We have entered into six interest rate swap agreements that have converted $624,105 of our mortgage loans from variable to fixed rates. The pay rates range from 2.40% to 4.45% with maturity dates from December 10, 2008 to March 27, 2013.
As of March 31, 2008, we have approximately $341 million and $242 million in mortgage debt maturing in 2008 and 2009, respectively. We are currently negotiating refinancing this debt with the existing lenders at what we believe are similar or better terms than we currently have on the existing debt. We currently anticipate that we will be able to repay or refinance all of our debt on a timely basis, and believe we have adequate sources of funds to meet our short term cash needs. However, there can be no assurance that we can obtain such refinancing on satisfactory terms. Continued volatility in the capital markets could expose us to the risk of not being able to borrow on terms and conditions acceptable to us for future acquisitions or refinancings.

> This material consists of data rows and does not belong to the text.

/-- An extent is divided where a boundary between map units falls inside it: one segment or two, each wholly on one map unit,
their blocks together the blocks of the extent in order, and segment 1 beginning at a boundary (R28; R2).  Each segment of an
accepted request carries the resolution of its unit (R14).  A unit resolves by the first case of R13 that applies: map enable
off, the default type; a piece of surface 0 or 1 with fixed enable on, its fixed range; valid variable ranges covering the
surface, the most restrictive of their types in the order VOID, SEALED, DIRECT, RETAIN, GATHER; else the default type; and
GATHER on surface 0 or 1 is SEALED.  Its routes come from the same range, in the third case the lowest-numbered one of the type
that won, and are PRIMARY in the first and last, while routing enable is off, and for a surface that is no valid pair's primary
(R12, R14).  The mirror surface is that of a valid pair whose primary the surface is, and absent without one (R14). -/
def Obligations.DivisionMeetsMapUnits : Prop :=
  (∀ start n : Nat, 1 ≤ n → n ≤ 1024 → start + n ≤ 50331648 →
    let segs := divide start n
    (segs.length = 1 ∨ segs.length = 2) ∧
    (segs.flatMap fun x => (List.range x.2.2).map fun k => x.1 * 262144 + x.2.1 + k) =
      (List.range n).map (fun k => start + k) ∧
    (∀ x ∈ segs, 1 ≤ x.2.2 ∧ x.1 ≤ 191 ∧ x.2.1 + x.2.2 ≤ 262144 ∧
      (x.1 < 2 → x.2.1 / 16384 = (x.2.1 + x.2.2 - 1) / 16384)) ∧
    ∀ x ∈ segs.drop 1, x.2.1 = 0 ∨ (x.1 < 2 ∧ x.2.1 % 16384 = 0)) ∧
  (∀ (s : State) (src : Src) (k : Kind) (lba n : Nat) (data : List Block),
    s.powered = true → lba / 67108864 ≠ 7 → firstHolding (acceptanceChecks s src k lba n) = none →
    ∃ t q, exec (blockCommand src lba n data k) s = .next t ∧ t.jb.table.getLast? = some q ∧
      (q.segments.map fun g =>
        (g.surface, g.first, g.count, (⟨g.htype, g.readRoute, g.writeRoute, g.mirror⟩ : Resolution))) =
      (divide (lba % 67108864) n).map fun x => (x.1, x.2.1, x.2.2, s.map.resolve x.1 x.2.1)) ∧
  ∀ (m : VolumeMap) (n b : Nat), n ≤ 191 → b < 262144 →
    let place (ty : HType) : Nat := [HType.void, .sealed, .direct, .retain, .gather].idxOf ty
    let covers (k : Fin 16) : Prop := m.vars[k].valid = true ∧ m.vars[k].first ≤ n ∧ n ≤ m.vars[k].last
    let wins (k : Fin 16) : Prop := covers k ∧ ∀ i, covers i →
      place m.vars[k].htype < place m.vars[i].htype ∨ (m.vars[k].htype = m.vars[i].htype ∧ k ≤ i)
    let pairOf (k : Fin 16) : Prop := m.pairs[k].valid = true ∧ m.pairs[k].primary = n
    let u := m.resolve n b
    let resolves (ty : HType) (read : Side) (write : WriteRoute) : Prop :=
      u.htype = (if n < 2 ∧ ty = .gather then .sealed else ty) ∧
      (m.control.routing = true → (∃ k, pairOf k) → u.readRoute = read ∧ u.writeRoute = write) ∧
      (m.control.routing = false ∨ (∀ k, ¬ pairOf k) → u.readRoute = .primary ∧ u.writeRoute = .primary)
    (m.control.mapEnable = false → resolves m.control.defaultType .primary .primary) ∧
    (m.control.mapEnable = true →
      (n < 2 → m.control.fixedEnable = true → ∀ k : Fin 32, k.val = 16 * n + b / 16384 →
        resolves m.fixed[k].htype m.fixed[k].readRoute m.fixed[k].writeRoute) ∧
      (2 ≤ n ∨ m.control.fixedEnable = false →
        (∀ k, wins k → resolves m.vars[k].htype m.vars[k].readRoute m.vars[k].writeRoute) ∧
        ((∀ k, ¬ covers k) → resolves m.control.defaultType .primary .primary))) ∧
    ((∀ k, ¬ pairOf k) → u.mirror = none) ∧ ((∃ k, pairOf k) → ∃ k, pairOf k ∧ u.mirror = some m.pairs[k].mirror)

Statement of Cash Flows 2008 compared to 2007
Cash provided by operating activities was $69.7 million for the three months ended March 31, 2008 and $30.0 million for the three months ended March 31, 2007, respectively, and was generated primarily from operating income from property operations and interest and dividends. The increase in cash flows from the three months ended March 31, 2008 to the three months ended March 31, 2007 was due primarily to the acquisition of 675 properties since March 31, 2007.
Cash used in investing activities was $1.0 billion for the three months ended March 31, 2008 and $449.7 million for the three months ended March 31, 2007, respectively. During the three months ended March 31, 2008, cash was used primarily for the acquisition of RLJ, the acquisition of 143 properties, the purchase of marketable securities, the funding of one note receivable, and funding into our joint ventures.
Cash provided by financing activities was $932.0 million for the three months ended March 31, 2008 and $1.2 billion for the three months ended March 31, 2007. During the three months ended March 31, 2008 and 2007, we generated proceeds from the sale of shares, net of offering costs paid and share repurchases, of approximately $499.5 million and $1.0 billion, respectively. We generated approximately $68.9 million and $19.5 million by borrowing against our portfolio of marketable securities for the three months ended March 31, 2008 and 2007, respectively. We generated approximately $883.9 million from borrowings secured by mortgages on our properties and paid approximately $4.9 million for loan fees to procure these mortgages for the three months ended March 31, 2008. We generated approximately $217.6 million from borrowings secured by mortgages on our properties and paid approximately $3.9 million for loan fees to procure these mortgages for the three months ended March 31, 2007. During the three months ended March 31, 2008 and 2007, we paid approximately $86.6 and $27.3 million in distributions to our common stockholders. We also paid off mortgage debt in the amount of $20.2 million in three months ended 2007.
We consider all demand deposits, money market accounts and investments in certificates of deposit and repurchase agreements with a maturity of six months or less, at the date of purchase, to be cash equivalents. We maintain our cash and cash equivalents at financial institutions. The combined account balances at one or more institutions periodically exceed the Federal Depository Insurance Corporation ("FDIC") insurance coverage and, as a result, there is a concentration of credit risk related to amounts on deposit in excess of FDIC insurance coverage. We believe that the risk is not significant, as we do not anticipate that any financial institution will be unable to perform.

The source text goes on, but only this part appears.